Open mattpalermo opened 7 years ago

mattpalermo commented 7 years ago

The CustomUI.xml is another component of the workbook that is very well suited to being stored as a text file instead of being bundled into the workbook binary. To achieve this I can think of two different solutions:

  1. Use a tool like EffOff in the build process to inject the CustomUI.xml every time the workbook is built.
  2. Unpack the workbook into a decompressed stack of XML files. The CustomUI.xml will be in there somewhere. Then as part of the build process pack the workbook, and then when it comes to committing changes, unpack the workbook.

This feature can be used to implement issue #54.

mattpalermo commented 7 years ago

As a reference, this is the code that EffOff uses to achieve CustomUI injection:

            string CustomUIContent = File.ReadAllText(config.CustomUI);

            SpreadsheetDocument document = SpreadsheetDocument.Open(opts.target, true);
            RibbonAndBackstageCustomizationsPart part = document.RibbonAndBackstageCustomizationsPart;
            if (part == null)
            {
                part = document.AddRibbonAndBackstageCustomizationsPart();
            }
            part.CustomUI = new CustomUI(CustomUIContent);
            part.CustomUI.Save();
            document.Close();
mattpalermo commented 7 years ago

Perhaps this idea should be canned in favor of the method presented in PR #59

byronwall commented 7 years ago

One way to do this: https://github.com/byronwall/bUTL/blob/master/scripts/BuildFile.bas

I've been working on an Excel utility add-in that includes a "build from source" option to help with getting source back into git. It roughly duplicates your efforts here but includes the steps to export the Ribbon definition since it's a core part of the add-in. I took the 2nd approach listed above: extract the xlam file and dump those files somewhere. I put the files into a folder called src/package which is then checked into git. The downside of keeping all the files is that they are user/workstation specific, so you get a number of extra diffs that aren't intended. I could probably only keep the CustomUI file, but I haven't pursued that. (The same thing happens with frx files which may not have actually changed).

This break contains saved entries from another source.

-- ==== Sys2Proof/Machine/Tile.lean ====
section
/-! DEFINITION. The tile engine (R64 to R66, R90, R206 to R223): reservations and their images, the scoreboard, and
the TILE instructions with the events that complete them. -/

namespace Sys2Proof.Machine

/-! ### Images and reservations (R206, R210, R213) -/

/-- What an unwritten byte of an image reads as. -/
def Image.base (m : Image) (i : Nat) : Byte := m.fill.getD (i % m.fill.length) 0#8

/-- The byte at an offset of an image. -/
def Image.read (m : Image) (i : Nat) : Byte := (assocGet m.cells i).getD (m.base i)

/-- A byte put into a sorted list of cells; the base value removes the cell. -/
def putCell (base : Byte) (i : Nat) (x : Byte) : List (Nat × Byte) → List (Nat × Byte)
  | [] => if x = base then [] else [(i, x)]
  | (j, y) :: r =>
    if i < j then (if x = base then (j, y) :: r else (i, x) :: (j, y) :: r)
    else if i = j then (if x = base then r else (i, x) :: r)
    else (j, y) :: putCell base i x r

def Image.write (m : Image) (i : Nat) (x : Byte) : Image := { m with cells := putCell (m.base i) i x m.cells }

/-- Bytes written from an offset upward. -/
def Image.writeBytes (m : Image) (i : Nat) (bs : List Byte) : Image :=
  match bs with
  | [] => m
  | b :: r => Image.writeBytes (m.write i b) (i + 1) r

def Image.readBytes (m : Image) (i n : Nat) : List Byte := (List.range n).map (fun k => m.read (i + k))

/-- The F32 word at an offset. -/
def Image.word (m : Image) (i : Nat) : Nat := leNat (m.readBytes i 4)

/-- An image of which every byte is `b`. -/
def Image.all (bs : List Byte) : Image := { fill := bs, cells := [] }

/-- The floating-point format of a tile format. -/
def Fmt.format? : Fmt → Option Format
  | .e4 => some fmtE4
  | .e5 => some fmtE5
  | .b16 => some fmtB16
  | .h16 => some fmtH16
  | .f32 => some fmtF32
  | _ => none

/-- Bytes of a data image (R213). -/
def dataBytes (f : Fmt) (r c : Nat) : Nat := r * c * Fmt.halfBytes f / 2

/-- The charge of a reservation (R210). -/
def tileCharge (n : Nat) : Nat := (n + 2047) / 2048 * 2048 + 2048

def Tile.dataBytes (t : Tile) : Nat := Sys2Proof.Machine.dataBytes t.fmt t.rows t.cols

/-- The size of a part, where the format has it (R213). -/
def Tile.partSize? (t : Tile) (p : TilePart) : Option Nat :=
  match p, t.fmt with
  | .data, _ => some t.dataBytes
  | .qs, .q4 => some (t.rows / 64 * t.cols)
  | .super, .q4 => some (4 * t.cols)
  | .affine, .int8 | .affine, .nat8 => some 4
  | _, _ => none

/-- The image of a part. -/
def Tile.image (t : Tile) (p : TilePart) : Image :=
  match p with
  | .data => t.data
  | .qs => t.qs
  | .super => t.super
  | .affine => t.affine

def Tile.setImage (t : Tile) (p : TilePart) (m : Image) : Tile :=
  match p with
  | .data => { t with data := m }
  | .qs => { t with qs := m }
  | .super => { t with super := m }
  | .affine => { t with affine := m }

/-- Reservation `t` of a team. -/
def Team.tile (x : Team) (t : Nat) : Tile := x.tiles.getD t .empty

def State.tile (s : State) (team t : Nat) : Tile :=
  match s.team? team with
  | some x => x.tile t
  | none => .empty

def State.modTile (s : State) (team t : Nat) (f : Tile → Tile) : State :=
  s.modTeam team (fun x => { x with tiles := updAt t f x.tiles })

/-- An F32 pattern is infinite or NaN. -/
def f32Bad (b : Nat) : Bool := !(fmtF32.val b).isFinite

/-- A freshly configured reservation (R210). -/
def Tile.config (f : Fmt) (r c : Nat) (s : Word) : Tile :=
  { conf := true, nf := f32Bad s.toNat, fmt := f, rows := r, cols := c, tscale := s, data := .all [0#8],
    qs := if f == .q4 then .all [0xFF#8] else .all [], super := if f == .q4 then .all [0#8, 0#8, 0x80#8, 0x3F#8] else .all [],
    affine := if f == .int8 || f == .nat8 then .all [0xA0#8, 0#8, 0#8, 0#8] else .all [] }

/-- A scale of the reservation is non-finite (R54, R216). -/
def Tile.scalesBad (t : Tile) : Bool :=
  f32Bad t.tscale.toNat ||
  (match t.fmt with
    | .q4 => (List.range t.cols).any (fun j => f32Bad (t.super.word (4 * j)))
    | .int8 | .nat8 => t.affine.read 0 == 0xFF#8
    | _ => false)

/-- TZERO's value of every data byte (R216). -/
def Tile.zeroByte (t : Tile) : Byte :=
  match t.fmt with
  | .q4 => 0x77#8
  | .int8 | .nat8 => t.affine.read 1
  | _ => 0#8

/-- TZERO's effect (R216). -/
def Tile.zero (t : Tile) : Tile := { t with data := .all [t.zeroByte], nf := t.scalesBad }

/-! ### Element values (R42, R48 to R53) -/

/-- The exact value of an AS8 byte (R51). -/
def as8Val (b : Nat) : Val :=
  if b = 255 then .nan
  else if b / 16 = 0 then .fin false (b % 16) (-13)
  else .fin false (16 + b % 16) ((b / 16 : Nat) - 14)

/-- A stored 8-bit integer with its zero point removed (R52). -/
def intElem (signed : Bool) (q z : Byte) : Int :=
  if signed then q.toInt - z.toInt else (q.toNat : Int) - (z.toNat : Int)

/-- The exact value of element (i, j) with its block, super or affine scale, the tile scale aside (R64). -/
def Tile.elem (t : Tile) (i j : Nat) : Val :=
  let e := i * t.cols + j
  match t.fmt with
  | .e4 => fmtE4.val (t.data.read e).toNat
  | .e5 => fmtE5.val (t.data.read e).toNat
  | .b16 => fmtB16.val (leNat (t.data.readBytes (2 * e) 2))
  | .h16 => fmtH16.val (leNat (t.data.readBytes (2 * e) 2))
  | .f32 => fmtF32.val (leNat (t.data.readBytes (4 * e) 4))
  | .int8 => Val.mul (as8Val (t.affine.read 0).toNat) (Val.ofInt (intElem true (t.data.read e) (t.affine.read 1)))
  | .nat8 => Val.mul (as8Val (t.affine.read 0).toNat) (Val.ofInt (intElem false (t.data.read e) (t.affine.read 1)))
  | .q4 =>
    let code := (t.data.read (e / 2)).toNat / (if e % 2 = 0 then 1 else 16) % 16
    let u := (t.qs.read (i / 64 * t.cols + j)).toNat
    Val.mul (Val.mul (q4Val code) (fmtF32.val (t.super.word (4 * j)))) (.fin false (u + 1) (-8))

/-- The stored element is a zero encoding (R218). -/
def Tile.elemZero (t : Tile) (i j : Nat) : Bool :=
  let e := i * t.cols + j
  match t.fmt with
  | .int8 | .nat8 => t.data.read e == t.affine.read 1
  | .q4 => (t.data.read (e / 2)).toNat / (if e % 2 = 0 then 1 else 16) % 16 == 7
  | _ => (t.elem i j).isZero

/-! ### Matrix multiply-accumulate (R64, R65, R217, R218) -/

/-- The pairs of formats that MMA takes (R217). -/
def mmaPair (a b : Fmt) : Bool :=
  match a, b with
  | .e4, .e4 | .e4, .e5 | .e4, .q4 | .e5, .e4 | .e5, .e5 | .e5, .q4 => true
  | .int8, .int8 | .int8, .nat8 | .nat8, .int8 | .nat8, .nat8 => true
  | .b16, .b16 | .b16, .q4 | .h16, .h16 => true
  | _, _ => false

/-- The shape of a product: rows and columns that it updates, and K (R217); none where TILE_CONFIG is raised. -/
def mmaShape (a b : Tile) (tra trb : Bool) (x y : Nat) : Option (Nat × Nat × Nat) :=
  let m := if tra then a.cols else a.rows
  let k := if tra then a.rows else a.cols
  let n := if trb then b.rows else b.cols
  let kb := if trb then b.cols else b.rows
  if !a.conf || !b.conf || k != kb || decide (x ≥ m) || decide (y ≥ n) || !mmaPair a.fmt b.fmt || (b.fmt == .q4 && trb) then none
  else some (Nat.min 32 (m - x), Nat.min 32 (n - y), k)

/-- A(i, k) and B(k, j) of R217. -/
def mmaA (a : Tile) (tra : Bool) (i k : Nat) : Val := if tra then a.elem k i else a.elem i k
def mmaB (b : Tile) (trb : Bool) (k j : Nat) : Val := if trb then b.elem j k else b.elem k j

/-- The exact sum of the products of one chunk (R64, R65). -/
def chunkSum (va vb : Nat → Val) (lo hi : Nat) : Val :=
  (List.range (hi - lo)).foldl (fun acc i => Val.add .rn acc (Val.mul (va (lo + i)) (vb (lo + i)))) (.fin false 0 0)

/-- One chunk sum added into an accumulator word (R64). -/
def addChunk (acc : Word) (s : Val) : Word :=
  if s.isNan then 0x7FC00000#32
  else if s.isZero then acc
  else BitVec.ofNat 32 (fmtF32.ofVal .rn false false (Val.add .rn (fmtF32.val acc.toNat) s)).bits

/-- One element of the block after MMA (R64). -/
def mmaElem (va vb : Nat → Val) (k : Nat) (tsA tsB : Val) (acc : Word) : Word :=
  (List.range ((k + 31) / 32)).foldl (fun acc c =>
    addChunk acc (Val.mul (Val.mul (chunkSum va vb (32 * c) (Nat.min (32 * c + 32) k)) tsA) tsB)) acc

/-- Byte address of element (r, c) of a block in the team's accumulator blocks (R258). -/
def accAddr (n r c : Nat) : Nat := 4096 * n + 128 * r + 4 * c

/-- MMA's effect on the accumulator blocks (R217). -/
def mmaAcc (acc : Memory) (a b : Tile) (tra trb : Bool) (n x y : Nat) : Memory :=
  match mmaShape a b tra trb x y with
  | none => acc
  | some (m, w, k) =>
    let tsA := fmtF32.val a.tscale.toNat
    let tsB := fmtF32.val b.tscale.toNat
    (List.range (m * w)).foldl (fun acc e =>
      let i := e / w
      let j := e % w
      acc.writeWord (accAddr n i j) (mmaElem (mmaA a tra (x + i)) (fun k => mmaB b trb k (y + j)) k tsA tsB
        (acc.readWord (accAddr n i j)))) acc

/-- The cycles that MMA occupies the array (R218, R219). -/
def mmaCycles (a b : Tile) (tra trb : Bool) (x y : Nat) : Nat :=
  match mmaShape a b tra trb x y with
  | none => 0
  | some (m, _, k) =>
    let skip := fun i => !a.nf && !b.nf && (List.range m).all (fun r => if tra then a.elemZero i (x + r) else a.elemZero (x + r) i)
    let live := ((List.range k).filter (fun i => !skip i)).length
    let per := if a.fmt == .b16 || a.fmt == .h16 then 16 else 32
    (live + per - 1) / per

/-! ### The scoreboard (R90, R211) -/

/-- What an action reads and writes: reservations, and accumulator block ranges as first and count. -/
structure TileUse where
  rt : List Nat
  wt : List Nat
  rb : List (Nat × Nat)
  wb : List (Nat × Nat)

def TileAct.uses : TileAct → TileUse
  | .tcfg t | .trel t | .tld t _ _ _ | .tzero t => { rt := [], wt := [t], rb := [], wb := [] }
  | .tst t _ _ => { rt := [t], wt := [], rb := [], wb := [] }
  | .mma a b _ _ n _ _ => { rt := [a, b], wt := [], rb := [], wb := [(n, 1)] }
  | .accld n _ _ _ => { rt := [], wt := [], rb := [(n, 1)], wb := [] }
  | .accst n _ _ _ => { rt := [], wt := [], rb := [], wb := [(n, 1)] }
  | .accz n k => { rt := [], wt := [], rb := [], wb := [(n, k)] }
  | .acccvt _ _ _ n _ _ => { rt := [], wt := [], rb := [(n, 1)], wb := [] }

/-- Two block ranges share a block. -/
def blocksMeet (a b : List (Nat × Nat)) : Bool :=
  a.any (fun x => b.any (fun y => decide (x.1 < y.1 + y.2 ∧ y.1 < x.1 + x.2)))

/-- One writes what the other reads or writes (R90). -/
def TileUse.conflicts (a b : TileUse) : Bool :=
  a.wt.any (fun t => b.rt.contains t || b.wt.contains t) || b.wt.any (fun t => a.rt.contains t) ||
  blocksMeet a.wb b.rb || blocksMeet a.wb b.wb || blocksMeet b.wb a.rb

/-- The action names the reservation. -/
def TileAct.names (a : TileAct) (t : Nat) : Bool := (a.uses.rt ++ a.uses.wt).contains t

/-- TCFG and TREL have completed one cycle after acceptance (R211). -/
def TileOp.over (o : TileOp) (clk : Nat) : Bool :=
  match o.act, o.due with
  | .tcfg _, some d | .trel _, some d => decide (d ≤ clk)
  | _, _ => false

/-- An earlier action of the team that conflicts with these has not completed. -/
def State.tileHeld (s : State) (team : Nat) (acts : List TileAct) (before : Nat) : Bool :=
  s.tileOps.any (fun o => o.team == team && decide (o.id < before) && !o.over s.clk &&
    acts.any (fun a => a.uses.conflicts o.act.uses))

/-- An operation naming the reservation is outstanding (R211). -/
def State.tileBusy (s : State) (team t : Nat) : Bool :=
  s.tileOps.any (fun o => o.team == team && !o.over s.clk && o.act.names t)

/-- The action may start or complete: it conflicts with no earlier one. -/
def State.tileFree (s : State) (o : TileOp) : Bool := !s.tileHeld o.team [o.act] o.id

/-- The operation is due. -/
def State.tileDue (s : State) (o : TileOp) : Bool :=
  s.tileFree o && (match o.due with
    | some d => decide (d ≤ s.clk)
    | none => false)

/-! ### Acceptance (R90, R208) -/

/-- The instruction waits at its port for the scoreboard. -/
def State.holdTile (s : State) (c : Ctx) (i : Instr) : State :=
  s.modCore c.core (fun k => k.setPort c.port { k.port c.port with tile := some i })

/-- One action of an instruction: the thread that issues it, what it does, the cycles it takes, its barrier and the
lines it clears. -/
structure TileReq where
  tid : Nat
  act : TileAct
  after : Option Nat
  bar : Option Nat
  lines : List Loc

/-- The actions of an instruction enter the engine in order: TLCNT and CPEND rise. -/
def State.tileEnter (s : State) (c : Ctx) (who : Nat → List Nat) (rs : List TileReq) : State :=
  let first := s.nextId
  rs.foldl (fun (s : State) r =>
    let o : TileOp := {
      id := s.nextId, instr := first, core := c.core, team := c.grp.team, tid := r.tid, role := c.grp.role, pc := c.pc,
      act := r.act, bar := r.bar, arrives := true, counted := who r.tid, cleared := r.lines,
      due := r.after.map (fun n => s.clk + n), early := [] }
    let s : State := { s.bumpId with tileOps := s.tileOps ++ [o] }
    let s := s.barIssue c.grp.team r.bar 1
    s.modThreads c.grp.team (who r.tid) (fun t => { t with tlcnt := t.tlcnt + 1 })) s

/-- TLCNT of a participant would pass 255 (R300). -/
def Ctx.tileFull (c : Ctx) (h : Head) : Bool := (c.parts h).any (fun t => decide (t.tlcnt ≥ 255))

/-- The threads that an action counts: its own, or with U = 1 every participant (R77). -/
def Ctx.who (c : Ctx) (h : Head) (tid : Nat) : List Nat := if h.u then (c.parts h).map (·.tid) else [tid]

There is also a script in that folder which handles the rebuilding step. It simply repackages the package folder, opens the add-in, deletes all the existing VBA code, and then reimports the new modules from source. It could be improved, but has worked so far.

I call the Excel macros from PowerShell to give a simple command line interface instead of having to open the add-in exporter in Excel.

spences10 commented 7 years ago

Awesome @byronwall! do you have to call it from PS?

byronwall commented 7 years ago

No, you can make the calls from anywhere. That source code file is pulled from the VBA in build manager.xlsm. The paths in that workbook/macro are currently relative to how the repo is setup, but those could be easily changed or made variable. Look for the spots where it says butl.xlam, temp.zip, src/..., etc. That code handles both the import and export of the source code and Excel file unzipping/repackaging.

The PowerShell part of it was to avoid opening Excel to run the macros. If you're looking to integrate this into an existing Excel add-in, obviously having to open Excel is not a concern. The PowerShell file is simply starting an instance of Excel and running the macro behind the scenes. You need Excel running somewhere to get working access to the VBE commands to export the source code. You don't need VBE/Excel to unzip the Excel file or repackage it; just to get the source code extracted.